## Dataset records
'''

/-- R174 to R177: the codec functions on buffers of their length: the result's length, the new bytes and that no other
byte changes; R178: a second nonce replaces the first; R182: wide after narrow erases the narrow nonce. -/
def Obligations.CodecFunctionsChangeTheirBytesOnly : Prop :=
  (∀ (h : Bytes) (n m : Word), h.length = 217 →
    (insertNonceA h n).length = 217 ∧
    (∀ k, k < 217 → (insertNonceA h n).getD k 0#8 =
      if 117 ≤ k ∧ k < 121 then BitVec.ofNat 8 (n.toNat / 256 ^ (120 - k)) else h.getD k 0#8) ∧
    insertNonceA (insertNonceA h n) m = insertNonceA h m) ∧
  (∀ (h d : Bytes), h.length = 217 → d.length = 32 →
    (insertWorkPar h d).length = 217 ∧
    ∀ k, k < 217 → (insertWorkPar h d).getD k 0#8 = if 185 ≤ k then d.getD (k - 185) 0#8 else h.getD k 0#8) ∧
  (∀ (h w : Bytes) (n : Word), h.length = 64 → w.length = 32 →
    (insertNonceBNarrow h n).length = 64 ∧ (insertNonceBWide h w).length = 64 ∧
    (∀ k, k < 64 → (insertNonceBNarrow h n).getD k 0#8 =
      if 28 ≤ k ∧ k < 32 then BitVec.ofNat 8 (n.toNat / 256 ^ (31 - k)) else h.getD k 0#8) ∧
    (∀ k, k < 64 → (insertNonceBWide h w).getD k 0#8 = if k < 32 then w.getD k 0#8 else h.getD k 0#8) ∧
    insertNonceBWide (insertNonceBNarrow h n) w = insertNonceBWide h w)

/-! ### The micro-operations of the diffusion engine (41_diffusion_engine.md) -/

/-- R141: SEED hashes `WBUF[0..L)` into ROW and COL, clears all 32 accumulators, I and J, and goes to CHAIN; nothing
else changes. -/
def Obligations.SeedStartsTheEngine : Prop :=
  ∀ s : State, ∃ t, exec .seed s = .next t ∧
    t.row = Config.hash (s.wbuf.toList.take (headerLen s.op)) ∧ t.col = t.row ∧
    (∀ k (hk : k < 32), t.acc[k] = 0#32) ∧ t.i = 0#6 ∧ t.j = 0#6 ∧ t.phase = Phase.chain ∧
    { t with row := s.row, col := s.col, acc := s.acc, i := s.i, j := s.j, phase := s.phase } = s

/-- R142: CHAIN replaces COL by its hash, clears J and goes to MAC; nothing else changes. -/
def Obligations.ChainRehashesTheColumn : Prop :=
  ∀ s : State, ∃ t, exec .chain s = .next t ∧ t.col = Config.hash s.col.toList ∧ t.j = 0#6 ∧ t.phase = Phase.mac ∧
    { t with col := s.col, j := s.j, phase := s.phase } = s

/-- R143, R145: with I and J in 0 to 31, MAC adds `ROW[J] * COL[J]`, both zero-extended, modulo 2^32 to `ACC[I]` and to
no other accumulator, and moves J, I and PHASE as the two counted loops say; nothing else changes. -/
def Obligations.MacAddsOneTerm : Prop :=
  ∀ (s : State) (hi : s.i.toNat < 32) (hj : s.j.toNat < 32), ∃ t, exec .mac s = .next t ∧
    (t.acc[s.i.toNat]).toNat =
      ((s.acc[s.i.toNat]).toNat + (s.row[s.j.toNat]).toNat * (s.col[s.j.toNat]).toNat) % 2 ^ 32 ∧
    (∀ k (hk : k < 32), k ≠ s.i.toNat → t.acc[k] = s.acc[k]) ∧
    (s.j.toNat < 31 → t.j.toNat = s.j.toNat + 1 ∧ t.i = s.i ∧ t.phase = Phase.mac) ∧
    (s.j.toNat = 31 → s.i.toNat < 31 → t.j = 32#6 ∧ t.i.toNat = s.i.toNat + 1 ∧ t.phase = Phase.chain) ∧
    (s.j.toNat = 31 → s.i.toNat = 31 → t.j = 32#6 ∧ t.i = 32#6 ∧ t.phase = Phase.compress) ∧
    { t with acc := s.acc, i := s.i, j := s.j, phase := s.phase } = s

/-- The model's own stop (log entry 8): MAC with I or J outside 0 to 31, which R29 and R143 exclude, faults. -/
def Obligations.MacStopsOutsideItsIndexes : Prop :=
  ∀ s : State, ¬ (s.i.toNat < 32 ∧ s.j.toNat < 32) ↔ exec .mac s = .fault .indexOutOfRange

/-- R144: COMPRESS hashes the 128 serialised bytes into WP and goes where the opcode says; nothing else changes. -/
def Obligations.CompressHashesTheAccumulators : Prop :=
  ∀ s : State, ∃ t, exec .compress s = .next t ∧ t.wp = Config.hash (serialise s.acc) ∧
    (serialise s.acc).length = 128 ∧
    (s.op = 1#4 ∨ s.op = 4#4 → t.phase = Phase.respond) ∧ (s.op = 2#4 → t.phase = Phase.splice) ∧
    (s.op = 5#4 → t.phase = Phase.hash1) ∧ { t with wp := s.wp, phase := s.phase } = s

/-- R63: SER is big-endian in each accumulator, accumulator 0 first. -/
def Obligations.SerialisedAccumulators : Prop :=
  ∀ (acc : Vector Word 32), (serialise acc).length = 128 ∧ ∀ k (hk : k < 32) (b : Nat), b < 4 →
    (serialise acc).getD (4 * k + b) 0#8 = BitVec.ofNat 8 ((acc[k]).toNat / 256 ^ (3 - b))

/-- R146: the wrap never happens. One product is the exact product of the bytes, at most 65025; the sum of the first
`n` terms of a round is the exact sum of their products, so no addition wraps; an accumulator is at most 2080800, its
top 11 bits are 0, and every fourth byte of SER is 0, whatever the hash and the seed are. The spec marks this rule as
its own inference ([derived]). -/
def Obligations.RoundSumNeverWraps : Prop :=
  (∀ r c : Byte, (macTerm r c).toNat = r.toNat * c.toNat ∧ (macTerm r c).toNat ≤ 65025) ∧
  (∀ (row col : Digest) (n : Nat), n ≤ 32 →
    (partialSum row col n).toNat = (((row.toList.zip col.toList).take n).map fun p => p.1.toNat * p.2.toNat).sum) ∧
  (∀ row col : Digest, roundSum row col = partialSum row col 32 ∧ (roundSum row col).toNat ≤ 2080800 ∧
    (roundSum row col).extractLsb' 21 11 = 0#11) ∧
  ∀ (hash : Hash) (seed : Digest) (k : Nat), k < 32 →
    ((roundsFrom hash seed 32 seed).flatMap be32).getD (4 * k) 0#8 = 0#8

/-- R148: the order of the terms of a round cannot be observed, nor whether several are added at once; and a MAC step
writes the accumulator of its own round only. The spec marks this rule as its own inference ([derived]). -/
def Obligations.TermOrderIsInvisible : Prop :=
  (∀ l l' : List (Byte × Byte), l.Perm l' → sumTerms l = sumTerms l') ∧
  (∀ l l' : List (Byte × Byte), sumTerms (l ++ l') = sumTerms l + sumTerms l') ∧
  ∀ (s t : State) (k : Nat) (hk : k < 32), exec .mac s = .next t → k ≠ s.i.toNat → t.acc[k] = s.acc[k]

/-- R155: the columns. `C_0 = H(seed)`, `C_i = H(C_(i-1))`, that is `C_i = H^(i+1)(seed)`; round `i` of WORK_PAR pairs
the seed with `C_i`, whatever the accumulators of the rounds before came to. The spec marks this rule as its own
inference ([derived]). -/
def Obligations.ColumnsInClosedForm : Prop :=
  ∀ (hash : Hash) (seed : Digest),
    column hash seed 0 = hash seed.toList ∧
    (∀ i, column hash seed (i + 1) = hash (column hash seed i).toList) ∧
    (∀ i, column hash seed i = (fun c : Digest => hash c.toList)^[i + 1] seed) ∧
    (∀ n, (roundsFrom hash seed n seed).length = n ∧
      ∀ i, i < n → (roundsFrom hash seed n seed).getD i 0#32 = roundSum seed (column hash seed i))

/-! ### The requester's registers (10_state.md) -/

/-- R40, R42, R44, R45, R48: what `RegRead` returns, register by register; write-only and reserved registers read 0. -/
def Obligations.RegisterReadMap : Prop :=
  ∀ s : State,
    (∀ n : Fin 16, n = 0 ∨ n = 8 ∨ n = 9 ∨ 10 ≤ n → s.regRead n = 0#32) ∧
    s.regRead 2 = s.nonce ∧ s.regRead 3 = s.hlen ∧ s.regRead 4 = s.nlen ∧ s.regRead 5 = s.expected ∧
    s.regRead 6 = s.actual ∧ (s.regRead 7).toNat = s.olen.toNat

/-- R43: STATUS is `BUSY + 2*VALID + 4*ERR + 8*ERRCODE`, BUSY being 1 outside IDLE, and its bits 31:5 are 0; a write to it
changes nothing; in a legal state with BUSY 0 it is 0, 2, 14 or 22. -/
def Obligations.StatusValues : Prop :=
  ∀ s : State,
    (s.regRead 1).toNat = s.busy.toNat + 2 * s.valid.toNat + 4 * s.err.toNat + 8 * s.errcode.toNat ∧
    (s.busy = true ↔ s.phase ≠ Phase.idle) ∧
    (s.regRead 1).toNat < 32 ∧
    (∀ v, s.performWrite ⟨1, v⟩ = s) ∧
    (Control s → s.busy = false → (s.regRead 1).toNat ∈ [0, 2, 14, 22])

/-- R47: `OutRead(k)` is `OBUF[k]` below OLEN and 0 from OLEN on, and has no side effect; in a legal state it is 0 for
every `k` while a command runs, after a failed one and with none done since reset. -/
def Obligations.OutWindow : Prop :=
  ∀ (s : State) (k : Fin 256),
    (∀ hk : k.val < 217, k.val < s.olen.toNat → s.outRead k = s.obuf[k.val]) ∧
    (s.olen.toNat ≤ k.val → s.outRead k = 0#8) ∧
    accessStep (.outRead k) s = .next { s with observed := s.observed ++ [.out k (s.outRead k)] } ∧
    (Control s → (s.busy = true ∨ s.err = true ∨ s.valid = false) → s.outRead k = 0#8)

/-- R46: HDR_PUSH in IDLE stores the low byte at HLEN while HLEN is below 217, counts it in any case, saturates at
2^32 - 1, and changes nothing else. -/
def Obligations.HeaderPush : Prop :=
  ∀ (s : State) (v : Word) (ts : List Turn), s.phase = Phase.idle → s.rst = false → s.held = [] →
    s.turns = .access (.regWrite ⟨8, v⟩) :: ts →
    ∃ t, step s = .next t ∧ t.hlen.toNat = min (s.hlen.toNat + 1) (2 ^ 32 - 1) ∧
      (∀ k (hk : k < 217), t.hbuf[k] = if k = s.hlen.toNat then BitVec.ofNat 8 v.toNat else s.hbuf[k]) ∧
      { t with hbuf := s.hbuf, hlen := s.hlen, turns := s.turns } = s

'''

## PROBLEM REQUIREMENTS
The lines above from the one containing "writes the accumulator" through the one containing "(∀ i, column hash seed (i" are to be set down exactly, and no others.

## RESPONSE
writes the accumulator of its own round only. The spec marks this rule as its own inference ([derived]). -/
def Obligations.TermOrderIsInvisible : Prop :=
  (∀ l l' : List (Byte × Byte), l.Perm l' → sumTerms l = sumTerms l') ∧
  (∀ l l' : List (Byte × Byte), sumTerms (l ++ l') = sumTerms l + sumTerms l') ∧
  ∀ (s t : State) (k : Nat) (hk : k < 32), exec .mac s = .next t → k ≠ s.i.toNat → t.acc[k] = s.acc[k]

/-- R155: the columns. `C_0 = H(seed)`, `C_i = H(C_(i-1))`, that is `C_i = H^(i+1)(seed)`; round `i` of WORK_PAR pairs
the seed with `C_i`, whatever the accumulators of the rounds before came to. The spec marks this rule as its own
inference ([derived]). -/
def Obligations.ColumnsInClosedForm : Prop :=
  ∀ (hash : Hash) (seed : Digest),
    column hash seed 0 = hash seed.toList ∧
    (∀ i, column hash seed (i + 1) = hash (column hash seed i).toList) ∧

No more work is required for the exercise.